[OpenAFS-devel] Re: sanity check: client vldb cache time

Andrew Deason adeason@sinenomine.net
Fri, 24 Jan 2014 16:02:50 -0600


On Fri, 24 Jan 2014 16:34:55 -0500
Jeffrey Hutzelman <jhutz@cmu.edu> wrote:

> The only sane solution to that problem is for volcache entries to
> expire.

Yes, I think that's best, at least until some place has some specific
requirement for something further.
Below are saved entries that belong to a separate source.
-- ==== Sys2Proof/Machine/Braid.lean ====
section
/-! DEFINITION. Unlay and braid: lag inversion, arrival-time tables, placing samples in slices, truncation, table
sets (spec/ file 06). -/

namespace Sys2Proof.Machine

open Reg

/-! ### Unlay coefficients (R147 to R149) -/

/-- exp(−num/den) in 1/2^96, by its series on a 128th of the argument. -/
def expNeg (num den : Nat) : Nat :=
  let y : Int := ((num * 2 ^ 96 / (128 * max 1 den) : Nat) : Int)
  let p := (List.range 60).foldl (fun (p : Int × Int) i =>
    let t := -(p.2 * y / (((i + 1) * 2 ^ 96 : Nat) : Int))
    (p.1 + t, t)) (((2 ^ 96 : Nat) : Int), ((2 ^ 96 : Nat) : Int))
  (List.range 7).foldl (fun e _ => e * e / 2 ^ 96) p.1.toNat

/-- β · a_p in 1/2^96, for β = BETA/16, the frame rate and TAU in 8 µs units. -/
def betaA (beta rate tau : Nat) : Nat := beta * expNeg 125000 (max 1 tau * max 1 rate) / 16

/-- Cut an exact quotient to a 16-bit entry; the way it is rounded is open (log entry 21). -/
def coefCut (n d : Nat) (key : List Nat) : Nat := min 0xFFFF (n / d + (if n % d = 0 then 0 else Config.coefRound key % 2))

/-- C_u in Q0.16. -/
def coefC (beta rate tau : Nat) : Nat :=
  if tau = 0 ∨ beta = 0 then 0 else coefCut (betaA beta rate tau * 65536) (2 ^ 96) [0, beta, rate, tau]

/-- G_u in Q6.10. -/
def coefG (beta rate tau : Nat) : Nat :=
  if tau = 0 ∨ beta = 0 then 1024
  else coefCut (1024 * 2 ^ 96) (max 1 (2 ^ 96 - betaA beta rate tau)) [1, beta, rate, tau]

/-- An entry of table 0x05 (R148, R181). -/
def State.coefWord (s : State) (tau : Nat) : Nat :=
  let b := s.inForce BRD_UNLAY_BETA
  coefC b s.sensor.rate tau + coefG b s.sensor.rate tau * 65536

/-- The exact x_n of R147 before clamping, with the coefficients of the table. -/
def unlayExact (c g y h : Nat) : Int := roundDiv ((g : Int) * ((y : Int) * 65536 - (c : Int) * h)) (1024 * 65536)

/-! ### Unlay (R150 to R154) -/

def State.ubWord (s : State) (pix : Nat) : Nat := mget 0xFFFF s.braid.ub pix

/-- The word that unlay writes to the history (R151): the largest candidate. -/
def historyWord (y h : Nat) (invalid ovr partialF refd settle : Bool) : Nat :=
  let a := min y 0xFFFC
  let a := if invalid || ovr then max a 0xFFFF else a
  let a := if partialF || h == 0xFFFF then max a 0xFFFE else a
  if h == 0xFFFE || refd || settle then max a 0xFFFD else a

/-- A sample as it leaves unlay, with its braid factor in halves (R164). -/
structure Unlayed where
  x : Nat
  factor : Nat
  high : Bool
  low : Bool
  blind : Bool
  ovr : Bool
  unl : Bool
  deriving DecidableEq, Repr

/-- A flag factor of BRD_FLAGW in halves. -/
def factorOf (v : Nat) : Nat := min v 2

/-- The factor of a sample in halves: the smallest that applies (R164). -/
def sampleFactor (fw : Nat) (invalid blind bad ovr refd settle unl : Bool) : Nat :=
  if invalid || blind || bad || ovr then 0
  else
    let a := if refd then factorOf (bits fw 0 2) else 2
    let a := if settle then min a (factorOf (bits fw 2 2)) else a
    if unl then min a (factorOf (bits fw 4 2)) else a

/-- The read of the coefficient word of a TAU, word 65,536 · 5 + TAU of the table memories (R148, R313; log entries 22
and 83): the flag says that it is in error. -/
def State.coefRead (s : State) (tau : Nat) : State × Bool := s.tableRead (65536 * 5 + tau)

/-- Unlay of one corrected sample (R147 to R154). -/
def State.unlaySample (s : State) (c : FrameCtx) (h : Header) (pix : Nat) (y : Samp) : State × Unlayed :=
  let m := s.memRead 48 pix 1
  let s := m.1
  let hist := if m.2 then 0xFFFF else s.ubWord pix
  let w := historyWord y.tc hist h.invalid y.ovr h.partialF y.refd h.settle
  let s := { s with braid := { s.braid with ub := mset 0xFFFF s.braid.ub pix w } }
  let s := s.wordWritten 48 pix
  let s := if w = 0xFFFF ∨ m.2 then s.bump BRD_UNLRST_COUNT else s
  let tau := Rec.tau (s.pb (4 * pix + 2))
  let token := decide (0xFFFD ≤ hist)
  let plain := h.invalid || y.ovr || token || h.partialF || c.bypass || tau == 0 || c.lambda == 0
  let cc := coefC c.lambda c.rate tau
  let g := coefG c.lambda c.rate tau
  let e : Int := ((Config.unlayError [cc, g, y.tc, hist] % 3 : Nat) : Int) - 1
  let r := if plain then (s, false) else s.coefRead tau
  -- with the coefficient word in error the spec states no output (log entry 83)
  let f := if r.2 then r.1.draw else (0, r.1)
  let s := f.2
  let x : Int := if plain then y.tc else if r.2 then ((f.1 % 65536 : Nat) : Int) else unlayExact cc g y.tc hist + e
  let clip := decide (x < 0 ∨ 0xFFFF < x)
  let s := if clip then s.bump BRD_UCLIPCNT_COUNT else s
  let v := clampN 0xFFFF x
  let ovr := y.ovr || clip
  let unl := !h.invalid && (c.unlAll || (!y.ovr && tau != 0 && (token || h.partialF)))
  let blind := bitOf c.blindTiles h.tile
  (s, ⟨v, sampleFactor c.flagw h.invalid blind y.bad ovr y.refd h.settle unl,
    !h.invalid && ovr && v == 0xFFFF, !h.invalid && ovr && v == 0, blind, ovr, unl⟩)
Sites haven't really been complaining
much even about the current behavior (which _never_ recovers under
certain scenarios), so going beyond the simple time expiry is probably
not worth it.

> > Either an ICBS3 (very heavyweight for DAFS), or potentially a new
> > RXAFSCB RPC. I don't mean doing this for every shutdown, just ones
> > where the administrator explicitly somehow says "notify all the
> > clients".
> 
> The only problem with notifying on shutdown is you can wait a long
> time for clients that are unreachable, and the notification only goes
> to clients the fileserver hasn't forgotten about.

While I'm not going to be doing anything for this right now, I do expect
to be in the next year or so. So just to talk about it a little:

Waiting for unreachable clients is not so bad if we can multi-call them
in large batches. There was an improvement to rx_multi on master that
(at least allegedly) makes it feasible to do this in much larger
batches, possibly on the order of every single client host at once (or
at least ~10k, something like that). There's still some delay there, but
I think that's up to the administrator; the delay may be okay for you.

As for client hosts the fileserver hasn't forgotten about, that does
take 2 hours (excepting rarer cases like where the fileserver runs out
of callback space). If the client is capped at ~2 hours after last
contacting the fileserver for caching a VLDB entry, that seems like we'd
catch almost every client.

It's not guaranteed to catch everyone, but I think the intention here is
just to make it likely, as oppposed to now where every client would
definitely be broken for a significant amount of time (unless you take
the manual steps to work around it).

-- 
Andrew Deason
adeason@sinenomine.net